BICARAINDONESIA-Jakarta : Diduga memperjualbelikan kavling kawasan Hutan Lindung Sei Hulu Lanjai, Batam, Kepulauan Riau, ke ranah hukum, PT Mega Karya Nanjaya dipidanakan.
Hal itu dilakukan oleh Kementerian Agraria dan Tata Ruang/Badan Pertanahan Nasional (ATR/BPN) melalui Direktorat Jendral Pengendalian dan Penertiban Tanah dan Ruang (Ditjen PPTR), Direktorat Penertiban Pemanfaatan Ruang.
Direktur Penertiban Pemanfaatan Ruang Ditjen PPTR Ariodillah Virgantara mengatakan, penyidikan kasus perubahan fungsi lahan di kawasan hutan lindung yang diperjualbelikan didasarkan pada hasil audit tata ruang kawasan Strategis Nasional Batam, Bintan dan Karimun oleh Kementerian ATR/BPN pada tahun 2019.
“Ditemukan ketidaksesuaian rencana tata ruang dengan implementasi di lapangan. Ternyata, hasil audit yang seharusnya hutan, sudah tidak menjadi hutan lagi,” ujar Ariodillah, Senin (22/5/2023).
Ariodillah menjelaskan, pihaknya telah melakukan penelusuran melalui citra satelit pada tahun 2020, 2021, dan 2022. Ditemukan gerakan bahwa tutupan yang masih ada pada 2017 mulai dibongkar. Selanjutnya, lahan tersebut dijadikan kavling-kavling yang dijual dengan harga murah.
Ditjen PPTR juga telah dua kali memasang plang peringatan yang melarang pembangunan di daerah hutan lindung pada 2020 dan 2022, tetapi dibongkar oleh oknum tidak dikenal. Aktivitas pembangunan tetap berjalan dengan sejumlah rumah telah berdiri.
Menurut Ariodillah, dengan sejumlah bukti yang ada, Budi Sudarmawan selaku Direktur Utama PT Megah Karya Nanjaya dinyatakan melakukan tindakan ilegal dan melanggar Undang-Undang Nomor 26 Pasal 69 Tahun 2007 tentang Penataan Ruang.
Kemudian, Direktorat Penertiban Pemanfaatan Ruang Ditjen PPTR menindaklanjuti hal itu ke Pemerintah Kota Batam, Pemerintah Provinsi Kepulauan Riau, hingga Kepolisian Daerah untuk melakukan penindakan terhadap tersangka.
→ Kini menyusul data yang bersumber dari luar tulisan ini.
-- ==== Sys2Proof/Syntax.lean ====
section
/-!
DEFINITION. The commands of Molwegon: one constructor per row of spec/opcode_table.json, with the operands of what
comes from outside the block. `dt` is the time in nanoseconds since the command before; rows that the turn schedule
fixes (turn boundary, capture point, end of the agreement window, twist window start, release point) carry none. `edges` are
the falling edges at CHn_RXD after the edge from FDF to res of a frame this device begins, in bit-timing clock cycles after the
edge at CHn_TXD, rising (R79). `ovl` says that an overload frame follows a frame, with the steps of eight of ISO 11898-1 that its
flag brings (R74).
-/

namespace Sys2Proof

/-- Host ports A and B (chapter 11). -/
inductive Port where
  | a | b
  deriving DecidableEq, Repr

/-- One 32-bit word of a register write: the port, the byte enables and the data (R382). -/
structure Wr where
  port : Port
  be : BitVec 4
  data : Word
  deriving DecidableEq, Repr

/-- One 32-bit word of a register read: the port, and whether all four byte enables are set (R383). -/
structure Rd where
  port : Port
  full : Bool
  deriving DecidableEq, Repr

/-- A frame on a channel's wire, or to be sent (Table 4.5 without the timestamps). For a data frame `data` holds the
payload bytes; for a remote frame it is empty. -/
structure Frame where
  id : BitVec 29
  ide : Bool
  rtr : Bool
  fdf : Bool
  brs : Bool
  esi : Bool
  dlc : BitVec 4
  data : List Byte
  deriving DecidableEq, Repr

/-- What a bobbin records of its frame besides the frame (Table 4.5): DUR, POISON, ERRT and TIME. -/
structure FrameTag where
  dur : Nat
  poison : Bool
  errt : Bool
  time : BitVec 64
  deriving DecidableEq, Repr

/-- Error classes of Table 3.10. -/
inductive ErrClass where
  | stuff | form | ack | bitRecessive | bitDominant | crc | pex
  deriving DecidableEq, Repr

/-- One conversion of both taps of a channel (R187): the 12-bit codes of TAPH and TAPL. -/
structure TapPair where
  h : BitVec 12
  l : BitVec 12
  deriving DecidableEq, Repr

/-- A bit on the wire with the sample pairs that fall in it: its level, and whether it is of the nominal phase. -/
structure BitWave where
  dom : Bool
  nominal : Bool
  pairs : List TapPair
  deriving DecidableEq, Repr

/-- What the sample path brings of a frame (R189): the RTR or RRS bit that ends the arbitration field, the attributed bits from
the next one to the last of the CRC field, and the acknowledge slot. -/
structure Wave where
  prev : BitWave
  bits : List BitWave
  ack : List TapPair
  deriving DecidableEq, Repr

/-- A bit before an error flag: its level, whether it is of the nominal phase, and how many sample pairs fall in it. -/
structure BitSpan where
  dom : Bool
  nominal : Bool
  len : Nat
  deriving DecidableEq, Repr

/-- What is seen of an error on a channel: its class, the frame in flight as far as it was received if its identifier was
known (of another node's frame), the transmitter exceptions and the further steps of eight of ISO 11898-1, and the 4,096 sample
pairs of R196. The class `pex` stands for a recessive FDF or res bit, which R89 makes a protocol exception event or a form error. -/
structure ErrInfo where
  cls : ErrClass
  frame : Option Frame
  exempt : Bool
  eights : Nat
  rxEight : Bool
  pairs : List TapPair
  deriving DecidableEq, Repr

/-- A falling edge of start of frame (R97): its channel, and the edges of the frame on the transceiver's receive pin, which its loop
delay is measured on (R79). -/
structure FrameStart where
  ch : Fin 16
  edges : List Nat
  deriving DecidableEq, Repr

/-- What the wire brings with the end of a received frame: what the sample path measured, and the overload frames that follow. -/
structure FrameEnd where
  lw : Option Wave := none
  ovl : Option Nat := none
  deriving DecidableEq, Repr

/-- Header of a descriptor as it reaches acceptance (Table 10.6) with its place (port, distaff, index). `resv` is 1
when some reserved field of the descriptor is not 0 (R15, R334). -/
structure Desc where
  port : Port
  distaff : Fin 128
  index : Word
  cmpl : Bool
  tag : Word
  resv : Bool
  deriving DecidableEq, Repr

/-- SEND body (Table 10.8) with its payload bytes resolved (inline or read from PAY_ADDR). -/
structure SendBody where
  id : BitVec 29
  ide : Bool
  rtr : Bool
  fdf : Bool
  ch : Fin 16
  dlc : BitVec 4
  brs : Bool
  indirect : Bool
  payAddr : BitVec 64
  data : List Byte
  deriving DecidableEq, Repr

/-- STREAM_OPEN body (Table 10.9, Table 5.1). -/
structure OpenBody where
  stream : Fin 4096
  ch : Fin 16
  format : BitVec 2
  kind : BitVec 2
  source : BitVec 2
  auth : Bool
  vport : Port
  keySlot : BitVec 6
  id : BitVec 29
  ide : Bool
  len : BitVec 7
  vlead : BitVec 8
  period : BitVec 16
  offIa : Word
  deadline : Word
  jitter : Word
  stale : BitVec 16
  vaddr : BitVec 64
  deriving DecidableEq, Repr

/-- STREAM_DATA body (Table 10.8). -/
structure DataBody where
  stream : Fin 4096
  len : BitVec 7
  indirect : Bool
  payAddr : BitVec 64
  data : List Byte
  deriving DecidableEq, Repr

/-- FOREIGN_DECLARE body (Table 10.9 with bytes 0x00 to 0x13 of Table 5.14). -/
structure ForeignBody where
  index : Fin 8192
  withdraw : Bool
  id : BitVec 29
  ide : Bool
  rtr : Bool
  ch : Fin 16
  format : BitVec 2
  sporadic : Bool
  len : BitVec 7
  node : Fin 32
  feed : BitVec 4
  period : Word
  jitter : Word
  deadline : Word
  deriving DecidableEq, Repr

/-- One set of feed measurements (R282): current in mA, voltages in mV, VGS in mV. -/
structure FeedMeas where
  i : Int := 0
  vout : Nat := 0
  vcom : Nat := 0
  va : Nat := 0
  vb : Nat := 0
  vgs : Int := 0
  deriving DecidableEq, Repr

/-- The voltages of a set of feed measurements, in mV: V_OUT, V_COM and the two supplies (R282). -/
structure FeedVolts where
  vout : Nat := 0
  vcom : Nat := 0
  va : Nat := 0
  vb : Nat := 0
  deriving DecidableEq, Repr

/-- The voltages of a set. -/
def FeedMeas.volts (m : FeedMeas) : FeedVolts := { vout := m.vout, vcom := m.vcom, va := m.va, vb := m.vb }

/-- A current in mA through the pass gate of a feed (R292). -/
structure FeedCurrent where
  feed : Fin 8
  i : Int
  deriving DecidableEq, Repr

/-- Supply B or A of a feed with its voltage and V_COM, in mV (R281). -/
structure FeedDrop where
  sideB : Bool
  v : Nat
  vcom : Nat
  deriving DecidableEq, Repr

/-- The words of the descriptor k places behind the consumer index (R331). -/
structure DescRead where
  k : Nat
  words : List Word
  deriving DecidableEq, Repr

/-- A relayed frame with what its bobbin records (Table 15.4, bytes 0x00 to 0x0F of Table 4.5). -/
structure Relayed where
  frame : Frame
  tag : FrameTag
  deriving DecidableEq, Repr

/-- Readings of a capture point (R24, R25, R254, R263, R264): voltages across the sixteen sense resistors and the eight
readback resistors in µV, currents of half-drivers A and B in µA, headrooms and VLOOP in mV. -/
structure LioReadings where
  ins : List Int
  rbs : List Int
  halfA : List Nat
  halfB : List Nat
  heads : List Nat
  vloop : Nat
  deriving DecidableEq, Repr

/-- LOOP_MODE body (Table 10.9). -/
structure LoopModeBody where
  loop : Fin 256
  mode : BitVec 2
  man : Word
  deriving DecidableEq, Repr

/-- LOOP_PARAM body (Table 10.9): stage, the opcode it must hold, P0 to P3 and FB. -/
structure LoopParamBody where
  loop : Fin 256
  stage : Fin 16
  expect : BitVec 8
  p0 : Word
  p1 : Word
  p2 : Word
  p3 : Word
  fb : Word
  deriving DecidableEq, Repr

/-- LINE_CAPTURE body (Table 10.9). -/
structure CaptureBody where
  ch : Fin 16
  trigger : BitVec 2
  timeout : BitVec 16
  key : Word
  addr : BitVec 64
  deriving DecidableEq, Repr

/-- KEY_LOAD body (Tables 10.9, 18.1): wrapped key C and tag T, byte 0 in the lowest bits. -/
structure KeyBody where
  slot : BitVec 6
  blobLen : BitVec 8
  c : BitVec 128
  t : BitVec 64
  deriving DecidableEq, Repr

/-- Heartbeat payload (Table 14.2), version 1. -/
structure Beat where
  member : Nat
  role : Nat
  releasing : Bool
  holder : Nat
  vote : Nat
  view : Nat
  demoted : Nat
  shadowBad : Bool
  epoch : BitVec 16
  leaseEnd : BitVec 16
  turn : BitVec 48
  tag : BitVec 16
  deriving DecidableEq, Repr

/-- Value of one sink in an output set: loop, sink, the loop's mode and the binary32 value (chapter 14). -/
structure SinkVal where
  loop : Nat
  sink : Nat
  mode : Nat
  val : Word
  deriving DecidableEq, Repr

/-- A loop's state as R464 sends it: mode, fallback cause, counts, and for each stage its history words. With it go the
freshness counters of the streams its sinks feed. -/
structure LoopImage where
  loop : Nat
  mode : Nat
  cause : Nat
  counts : List Nat
  stages : List (List Word)
  streams : List (Nat × Nat)
  deriving DecidableEq, Repr

/-- TRAIN cell body (Table 15.4) and the lanes of the pair chosen, bit i for lane i. -/
structure TrainInfo where
  vmin : Nat
  vmax : Nat
  pos : Nat
  member : Nat
  ply : Bool
  tag : BitVec 16
  lanes : Nat
  deriving DecidableEq, Repr

/-- TRAIN cells alike, n in a row (R478). -/
structure TrainRun where
  info : TrainInfo
  n : Nat
  deriving DecidableEq, Repr

/-- Header of a received cell (Table 15.3) with the link it came in on; `crcOk` says that its CRC matched, `kindOk` that
its KIND is listed. -/
structure CellHdr where
  link : Fin 4
  crcOk : Bool
  kindOk : Bool
  acting : Bool
  ack : Nat
  tag : BitVec 16
  turn16 : BitVec 16
  deriving DecidableEq, Repr

/-- One AGREE cell's part of a set (Table 15.4): taps and COMP flags of the agreement set, or values of the output set. -/
inductive AgreeBody where
  | taps (l : List (Word × Bool)) (comps : List Bool)
  | outs (l : List SinkVal)
  deriving DecidableEq, Repr

/-- What the scrubber or a consumer finds in one row of the SRAM (R432, R435): corrected reads, whether a word was
uncorrectable, dropped write-backs, the region of Table 13.4 and the unit of it that holds the word (a bobbin, a sliver,
a channel, a loop, a stream). -/
structure RowErr where
  row : Fin 32768
  ce : Nat
  ue : Bool
  dropped : Nat
  region : Fin 11
  item : Nat
  deriving DecidableEq, Repr

/-- What the power-up test finds (R520): spindles and lanes whose self-check fails, rows with a fault, and columns
(macro, column) with a fault in more than one row. -/
structure SelfTest where
  spindles : List (Fin 18)
  lanes : List (Fin 5)
  rows : List (Fin 32768)
  cols : List (Fin 32 × Fin 8192)
  deriving DecidableEq, Repr

/-- What a ply-wide descriptor asks for (R467). -/
inductive PlyAct where
  | open_ (b : OpenBody)
  | close (n : Fin 4096)
  | foreign (b : ForeignBody)
  | loopParam (b : LoopParamBody)
  | loopMode (b : LoopModeBody)
  | cmd (action : Nat) (member : Nat)
  deriving DecidableEq, Repr

/-- MGMT cell bodies (Table 15.4). A ply-wide descriptor comes in two cells with the turn in which the
acting member accepted it; other MTYPE values are
dropped. -/
inductive MgmtBody where
  | desc (turn : BitVec 48) (act : PlyAct)
  | loop (l : LoopImage)
  | doorbell (src : Nat)
  | other
  deriving DecidableEq, Repr

/-- Which read of host memory a completion, a timeout or an error belongs to (R325 to R336). A descriptor read is that of the
descriptor `k` places behind the distaff's consumer index. -/
inductive HostRead where
  | summary
  | dsProd (d : Fin 128)
  | skCons (k : Fin 128)
  | desc (d : Fin 128) (k : Nat)
  | payload (d : Fin 128)
  deriving DecidableEq, Repr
“Dalam proses yang berjalan hampir satu tahun, Ditjen PPTR telah menemukan tersangka dan berkas perkaranya sudah lengkap atau P21. Berkas telah diserahkan ke Kejaksaan Negeri Batam dan akan disidang dua minggu lagi,” kata Ariodillah.
Lebih lanjut, Ariodillah mengatakan, kasus hutan lindung yang diperjualbelikan ini tidak hanya merugikan negara, tetapi juga warga. Apalagi, kasus ini telah masuk ke tahap transaksi jual beli oleh tersangka secara sepihak. Yang mana, tersangka membuat masterplanĀ palsu tanpa persetujuan Badan Pengusahaan (BP) Batam.
Namun, sesuai dengan peraturan yang berlaku, bangunan yang telah berdiri tetap harus dibongkar dan dipulihkan menjadi hutan kembali. Kini Kementerian ATR/BPN pun mencari solusi agar nasib masyarakat yang telah membeli kavling tersebut dapat tertangani dengan baik.
Rencananya, Kementerian ATR/BPN berkoordinasi dengan Kementerian Pekerjaan Umum dan Perumahan Rakyat (PUPR) untuk menyediakan Rumah Susun Sederhana Sewa (Rusunawa) untuk menampung pembeli yang dirugikan.
Ariodillah mengimbau, agar masyarakat memeriksa sertifikat perumahan yang akan dibeli. Saat ini, kasus tersebut telah diproses ke ranah hukum pidana dan menjadi momentum bagi Kementerian ATR/BPN untuk membuat efek jera bagi mafia lahan.